Isolated under the wartime occupation, the Meilland family named the rose ‘Madame Antoine Meilland,’ in honor of Francis’ beloved mother. Meanwhile, the rose was thriving in Italy, where it was named ‘Gioia,’ Italian for “Joy,” as well as in Germany, where it was hailed as ‘Gloria Dei,’ Latin for “Glory of God.” At the same time, the rose was being put to the test in America, grown in test gardens all over the country to see how it would fare the various climates. From the dry heat of the south to the damp cold of the north, the rose flourished in nearly every climate zone. Unfortunately, the rose cutting sent to Turkey never reached its final destination.

While the war continued in Europe, Robert Pyle patented the rose, giving it the name “Peace,” and eagerly waited for the war to end to share the good news with his friend Meilland. By pure coincidence, the Peace rose was formally introduced to the public the day that Berlin fell. Peace roses were presented to delegates at the inaugural meeting of the United Nations, and shortly thereafter, the UN Charter was ratified. Further solidifying its unique place in history as a harbinger of harmony, the war in Japan ended the very same day the Peace rose received the coveted All-American Award from the American Rose Society.

With the war over, people across the globe rushed to plant the easy-to-grow Peace rose. As for Francis Meilland, he and his family survived the war, and he continued breeding roses until his death. At his funeral, mourners honored him by dropping Peace roses from their own gardens into his grave; no other rose was laid to rest with him.

In Robert Pyle’s name-giving ceremony for the Peace rose in 1945, he said, “Peace is increasingly essential to all mankind, to be treasured with greater wisdom, watchfulness, and foresight than the human race has so far been able to maintain for any length of time. Towards that end, with our hopes for the future, we dedicate this lovely new rose to: PEACE.

So, dear gardener, we hope that you will enjoy watching Peace flourish in your garden, and in your heart, as it has for so many before.
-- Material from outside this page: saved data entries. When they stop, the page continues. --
-- ==== Sys2Proof/Machine/Core.lean ====
section
/-! DEFINITION. The machine as the host's interface takes it. -/

def Sys2Proof.core : Host.Core :=
  { State := Sys2Proof.Machine.State
    Fault := Sys2Proof.Machine.Fault
    Refusal := Sys2Proof.Machine.Refusal
    step := Sys2Proof.Machine.step
    reset := Sys2Proof.Machine.State.reset }
end

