/-- Families of the registers of page 0x406. -/
def fams406 : List (Nat × Nat × Nat × Nat) := [
  (64, 0x000, 0x4, 12), (65, 0x030, 0x4, 12), (66, 0x060, 0x4, 2), (67, 0x068, 0x4, 1), (68, 0x06c, 0x4, 1),
   (69, 0x070, 0x4, 1), (70, 0x074, 0x4, 1), (71, 0x078, 0x4, 1), (72, 0x080, 0x4, 2), (73, 0x088, 0x4, 2),
   (74, 0x090, 0x4, 2), (75, 0x098, 0x4, 2), (76, 0x0a0, 0x4, 2), (77, 0x0a8, 0x4, 1)]

/-- Families of the registers of page 0x407. -/
def fams407 : List (Nat × Nat × Nat × Nat) := [
  (78, 0x000, 0x4, 1), (79, 0x004, 0x4, 1), (80, 0x008, 0x4, 1), (81, 0x00c, 0x4, 1), (82, 0x010, 0x4, 1),
   (83, 0x014, 0x4, 1), (84, 0x018, 0x4, 1), (85, 0x01c, 0x4, 1), (86, 0x020, 0x4, 1), (87, 0x024, 0x4, 1),
   (88, 0x028, 0x4, 1), (89, 0x02c, 0x4, 1), (90, 0x030, 0x4, 1), (91, 0x034, 0x4, 1), (92, 0x038, 0x4, 1),
   (93, 0x03c, 0x4, 1), (94, 0x040, 0x4, 1), (95, 0x044, 0x4, 1), (96, 0x048, 0x4, 1), (97, 0x04c, 0x4, 1),
   (98, 0x050, 0x4, 1), (99, 0x054, 0x4, 1), (100, 0x100, 0x4, 1), (101, 0x104, 0x4, 1), (102, 0x108, 0x4, 1),
   (103, 0x10c, 0x4, 1), (104, 0x110, 0x4, 1), (105, 0x114, 0x4, 1), (106, 0x118, 0x4, 1), (107, 0x11c, 0x4, 1),
   (108, 0x120, 0x4, 1), (109, 0x124, 0x4, 1), (110, 0x128, 0x4, 1), (111, 0x12c, 0x4, 1), (112, 0x130, 0x4, 1),
   (113, 0x134, 0x4, 1), (114, 0x138, 0x4, 1), (115, 0x13c, 0x4, 1), (116, 0x140, 0x4, 1), (117, 0x144, 0x4, 1),
   (118, 0x148, 0x4, 1), (119, 0x14c, 0x4, 1), (120, 0x150, 0x4, 1), (121, 0x154, 0x4, 1), (122, 0x158, 0x4, 1),
   (123, 0x15c, 0x4, 1), (124, 0x200, 0x4, 10), (124, 0x240, 0x4, 10), (124, 0x280, 0x4, 10), (124, 0x2c0, 0x4, 10),
   (124, 0x300, 0x4, 10), (124, 0x340, 0x4, 10), (124, 0x380, 0x4, 10), (124, 0x3c0, 0x4, 10), (124, 0x400, 0x4, 10),
   (125, 0x228, 0x40, 9), (126, 0x22c, 0x40, 9), (127, 0x440, 0x4, 1), (128, 0x444, 0x4, 1), (129, 0x448, 0x4, 1),
   (130, 0x44c, 0x4, 1), (131, 0x450, 0x4, 1), (132, 0x454, 0x4, 1), (133, 0x458, 0x4, 1), (134, 0x45c, 0x4, 1),
   (135, 0x460, 0x4, 1), (136, 0x464, 0x4, 1), (137, 0x468, 0x4, 1), (138, 0x46c, 0x4, 1), (139, 0x470, 0x4, 1),
   (140, 0x474, 0x4, 1), (141, 0x478, 0x4, 1), (142, 0x47c, 0x4, 1), (143, 0x480, 0x4, 1), (144, 0x484, 0x4, 1),
   (145, 0x500, 0x4, 1), (146, 0x504, 0x4, 1), (147, 0x508, 0x4, 1), (148, 0x50c, 0x4, 1), (149, 0x510, 0x4, 1),
   (150, 0x514, 0x4, 1), (151, 0x518, 0x4, 1), (152, 0x51c, 0x4, 1), (153, 0x520, 0x4, 1), (154, 0x524, 0x4, 1),
   (155, 0x528, 0x4, 1), (156, 0x52c, 0x4, 1), (157, 0x530, 0x4, 1), (158, 0x534, 0x4, 1), (159, 0x580, 0x4, 1),
   (160, 0x584, 0x4, 1), (161, 0x588, 0x4, 1), (162, 0x58c, 0x4, 1), (163, 0x590, 0x4, 1), (164, 0x594, 0x4, 1),
   (165, 0x598, 0x4, 1), (166, 0x59c, 0x4, 1), (167, 0x5a0, 0x4, 1), (168, 0x5c0, 0x4, 1), (169, 0x5c4, 0x4, 1),
   (170, 0x5c8, 0x4, 1), (171, 0x5cc, 0x4, 1), (172, 0x5d0, 0x4, 1), (173, 0x5d4, 0x4, 1), (174, 0x5d8, 0x4, 1),
   (175, 0x5dc, 0x4, 1), (176, 0x5e0, 0x4, 1)]

/-- Families of the registers of page 0x40a. -/
def fams40A : List (Nat × Nat × Nat × Nat) := [
  (177, 0x000, 0x4, 1), (178, 0x004, 0x4, 1), (179, 0x008, 0x4, 3), (180, 0x014, 0x4, 3), (181, 0x020, 0x4, 1),
   (182, 0x024, 0x4, 1), (183, 0x028, 0x4, 5), (184, 0x03c, 0x4, 1), (185, 0x040, 0x4, 1), (186, 0x044, 0x4, 1),
   (187, 0x048, 0x4, 1), (188, 0x04c, 0x4, 1), (189, 0x050, 0x4, 3), (190, 0x05c, 0x4, 1), (191, 0x100, 0x4, 1),
   (192, 0x104, 0x4, 1), (193, 0x108, 0x4, 1), (194, 0x10c, 0x4, 1), (195, 0x110, 0x4, 1), (196, 0x114, 0x4, 1),
   (197, 0x118, 0x4, 1), (198, 0x11c, 0x4, 1)]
Finished reading, he said, “See? This isn’t any old rose. It’s a rose that’s willing to go the distance, a rose with a will to survive.”

Phyllis sighed.

“Philly,” he said, squatting beside her and looking up into her downcast eyes, “I know you don’t go for flowers and chocolates, but I wanted you to have something special for mom’s day this year. The kids might be grown and gone, but you’re still their mom, and you’re still important to them, even if they don’t know how to tell you.”

Phyllis smiled weakly, remembering this wasn’t the first time her children had forgotten her on that special Sunday in May. Her sons, Bruce and Wayne, used to call, but only after mild coercion by their father, and her daughter Selina never did, but trying to cajole her youngest into anything had the opposite effect. Seeing his wife’s distress, he distracted her with a kiss, his stubble gently chafing her upper lip as she had come to enjoy.

“Let’s go plant it, you and me, right now,” he said. She raised her brows in surprise. “Never mind, scratch that. This is Mother’s Day, and you’re not doing any work. You tell me where to plant it, and I’ll do the digging. I’ll even do it in my undershirt, the way you like.”

At this last suggestion, a little sparkle came into her eye, and she shook her head mischievously.

“No?” he said, surprised.

“No,” she repeated. “No shirt at all.”